- Author: Yunyan Hong
This RFC makes TiFlash better using minmax indexes for the scenarios that packs contain null values.
Currently, TiFlash does not use the minmax index for packs with Null values. Thus, for scenarios with many Null values on scattered distribution, the filtering effect of the minmax index is quite poor.
Considering that the current TiFlash already can support the minmax index of the Nullable type, this RFC will better use the minmax index on the packs with nullable values to optimize the performance of related scenarios.
When we write into a DMFile
, we will establish a minmax index for some columns (including handle column, and the columns whose data type satisfies isInteger()
or isDateorDateTime())
. We call the MinMaxIndex::addPack
on the current column to record whether the pack has null value, whether it has values and the maximum and minimum value in this column.
class MinMaxIndex
{
private:
using HasValueMarkPtr = std::shared_ptr<PaddedPODArray<UInt8>>;
using HasNullMarkPtr = std::shared_ptr<PaddedPODArray<UInt8>>;
HasNullMarkPtr has_null_marks;
HasValueMarkPtr has_value_marks;
MutableColumnPtr minmaxes;
}
As the picture shows, we will call FilterParser::parseDAGQuery
in to parse query statements to generate related filters to push down(it called RSOperator
in codebase).
Before we read a DMFile
, we first load its' minmax index, and confirm whether the data in these packs needs to be read from disk based on the RSOperator
filter. With the filter's calculation(filter->roughCheck
), we will update the use_packs
to instruct DMFile
to read packs and skip packs.
Currently, if one pack contains null value, we will directly consider that the pack needs to be read, without the judgment of RSOperator. Thus it brings a lot of unnecessary reading operations when these packs actually do not have the related data. For all the supported filters, because we don't care whether the filtering result contains null values, the null value will not affect their filtering results, so we consider supporting the filter judgment on packs containing null to reduce unnecessary read operations.

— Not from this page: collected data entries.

-- ==== Sys2Proof/Machine/SystemControl.lean ====
section
/-! DEFINITION. The meanings of the system-control instructions (45_system_control R440 to R470). -/

namespace Sys2Proof.Machine

/-- CCR ← v by LDC, ANDC, ORC, XORC: all eight bits, and no interrupt is detected at the end (R440). -/
def State.loadCcr (s : State) (v : Byte) : State := { s with ccr := v, intInhibit := true }

/-- LDC.W: CCR is the byte at the even address; the other byte is ignored (R443 to R448, D16). -/
def ldcWord (len ea : Addr) (s : State) : Result :=
  advance len s fun s => load16 s ea fun w s => .next (s.loadCcr (w.extractLsb' 8 8))

/-- LDC.W @ERs+: ERs moves by 2 (R446). -/
def ldcPost (len : Addr) (ers : ERn) (s : State) : Result :=
  advance len s fun s => load16 s (s.eaAt ers) fun w s =>
    .next ((s.setEr ers (s.er ers + 2)).loadCcr (w.extractLsb' 8 8))

/-- STC.W: CCR at the even address, a draw at the odd one; no flag changes (R450 to R455, D16). -/
def stcWord (len ea : Addr) (s : State) : Result :=
  advance len s fun s' => store16 s' ea (s.ccr ++ s.free8 0) .next

/-- STC.W @-ERd: ERd moves by 2 first (R453). -/
def stcPre (len : Addr) (erd : ERn) (s : State) : Result :=
  let s' := s.setEr erd (s.er erd - 2)
  stcWord len (s'.eaAt erd) s'

/-- LDC #xx:8,CCR (R441). -/
def execLdcImm8Ccr (imm8 : Byte) (s : State) : Result :=
  goNext 2 (s.loadCcr imm8)

/-- LDC Rs,CCR (R442). -/
def execLdcRsCcr (rs : R8) (s : State) : Result :=
  goNext 2 (s.loadCcr (s.reg8 rs))

/-- LDC @ERs,CCR (R443). -/
def execLdcAtERsCcr (ers : ERn) (s : State) : Result :=
  ldcWord 4 (s.eaAt ers) s

/-- LDC @(d:16,ERs),CCR (R444). -/
def execLdcD16ERsCcr (disp16 : Word) (ers : ERn) (s : State) : Result :=
  ldcWord 6 (s.eaD16 disp16 ers) s

/-- LDC @(d:24,ERs),CCR (R445). -/
def execLdcD24ERsCcr (disp24 : Addr) (ers : ERn) (s : State) : Result :=
  ldcWord 10 (s.eaD24 disp24 ers) s

/-- LDC @ERs+,CCR (R446). -/
def execLdcPostERsCcr (ers : ERn) (s : State) : Result :=
  ldcPost 4 ers s

/-- LDC @aa:16,CCR (R447). -/
def execLdcAbs16Ccr (abs16 : Word) (s : State) : Result :=
  ldcWord 6 (eaAbs16 abs16) s

/-- LDC @aa:24,CCR (R448). -/
def execLdcAbs24Ccr (abs24 : Addr) (s : State) : Result :=
  ldcWord 8 abs24 s

/-- STC CCR,Rd (R449). -/
def execStcCcrRd (rd : R8) (s : State) : Result :=
  goNext 2 (s.setReg8 rd s.ccr)

/-- STC CCR,@ERd (R450). -/
def execStcCcrAtERd (erd : ERn) (s : State) : Result :=
  stcWord 4 (s.eaAt erd) s

/-- STC CCR,@(d:16,ERd) (R451). -/
def execStcCcrD16ERd (disp16 : Word) (erd : ERn) (s : State) : Result :=
  stcWord 6 (s.eaD16 disp16 erd) s

/-- STC CCR,@(d:24,ERd) (R452). -/
def execStcCcrD24ERd (disp24 : Addr) (erd : ERn) (s : State) : Result :=
  stcWord 10 (s.eaD24 disp24 erd) s

/-- STC CCR,@-ERd (R453). -/
def execStcCcrPreERd (erd : ERn) (s : State) : Result :=
  stcPre 4 erd s

/-- STC CCR,@aa:16 (R454). -/
def execStcCcrAbs16 (abs16 : Word) (s : State) : Result :=
  stcWord 6 (eaAbs16 abs16) s

/-- STC CCR,@aa:24 (R455). -/
def execStcCcrAbs24 (abs24 : Addr) (s : State) : Result :=
  stcWord 8 abs24 s

/-- ANDC #xx:8,CCR (R456). -/
def execAndcImm8Ccr (imm8 : Byte) (s : State) : Result :=
  goNext 2 (s.loadCcr (s.ccr &&& imm8))

/-- ORC #xx:8,CCR (R457). -/
def execOrcImm8Ccr (imm8 : Byte) (s : State) : Result :=
  goNext 2 (s.loadCcr (s.ccr ||| imm8))

/-- XORC #xx:8,CCR (R458). -/
def execXorcImm8Ccr (imm8 : Byte) (s : State) : Result :=
  goNext 2 (s.loadCcr (s.ccr ^^^ imm8))

/-- NOP (R459). -/
def execNop (s : State) : Result :=
  goNext 2 s

/-- RTE (R460). -/
def execRte (s : State) : Result :=
  discardNext s exceptionReturn

/-- TRAPA #x:2 (R462). -/
def execTrapaImm2 (imm2 : BitVec 2) (s : State) : Result :=
  discardNext s fun s => exceptionEntry s (s.nextPc 2) (8 + imm2.toNat)

/-- SLEEP (R470). -/
def execSleep (s : State) : Result :=
  goNext 2 { s with proc := if s.env.ssby then .softwareStandby else .sleep }

end Sys2Proof.Machine
end

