-- ==== Sys2Proof/Machine/Dispatch.lean ====
section
/-! DEFINITION. One arm per constructor of Instr, each a direct call of the instruction's meaning. -/

namespace Sys2Proof.Machine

Our existing filter types(RSFilterType
) containes:
And | Equal | Greater | GreaterEqual | In | Less | LessEqual | Like | Not | NotEqual | NotLike | Or
To support minmax index filtering on packs with NULL values, we need to make the following modifications:
-
In the current minmax index generation(https://github.com/pingcap/tiflash/blob/8a6e4d14fd5a58887416fcc97b3988eb98b00bfa/dbms/src/Storages/DeltaMerge/Index/MinMaxIndex.cpp#L40), the null value will be involved in the comparison of the minimum and maximum values. That is, if there is a null value in the current column in the pack, the minimum value of the pack will be the null value (generally, the null value will be written as the default value).
-
Take the picture as an example . The minimum value in this column will be 0 (just null value) but not -4, due to the fifth element being null value.
- When the minimum value is null, it is impossible to know the exact minimum value, making it unable to fully utilize the minmax index. Therefore, we consider modifying the minmax index generation. We exclude the null value from participating in the calculation of min and max values. Then in the same case as above, we can get the minimum value as -4 instread of 0.
2. In the comparison of <,=,>, the null value will not participate in it (that is, the existence of the null value will not affect the filtering result), so we do not need to modify the filtering logic
-
Because the minmax index established in the old version may contain null values (when there are null values in pack), we need to do special processing for the old version minmax indexes.
-
If the min value of the pack in the old version of the data is not null, we can directly use the existing filter judgment logic because it's no difference with the new minmax indexes. While if the min value of the pack is null, we can directly regard that the pack needs to be read (return
RSResult::Some
directly without filtering).
Because our minmax index records whether the column in each pack contains a null value, we can support filtering based on minmax index for the function is null
to better optimize the performance in such query statements.
We can add a new type called IsNull
in RSFilterType
, and support generating an IsNull
filter based on the statement in parseTiExpr
.
As for the is not null
, it will be directly converted to not(is null)
, so there is no need to add a special filter for is not null
type.
Because we ignore the null value in other filters(such as Equal
, Greater
, etc.), IsNull
filter can only do the correct filter when the filter object is a single column(e.g. where a is null
), but not an embedded statement(e.g. where (a < 2) is null
). Therefore, if we want to change the IsNull
filter ability in the future, we need to be quite careful about the calculation of null values in other filters.
Null values are very special, and may lead to some correctness problems. Therefore, to guarantee correctness when applying minmax index on the pack with null values, we need to keep the following requirements:
-
The pushdown filter does not support the logical operation directly works with null. For example, we don't support push-down filtering when the statement like
select * from t1 where a or null
. -
IsNull
filter only supports single column expression, but not for other complex embedding statements. For example, we only support push-down filtering when the statement likeselect * from t1 where a is null
, but not support for statement likeselect * from t1 where (a > 1) is null
.
If we have to break these requirements in the future, we should pay more attention to the complex cases about null values.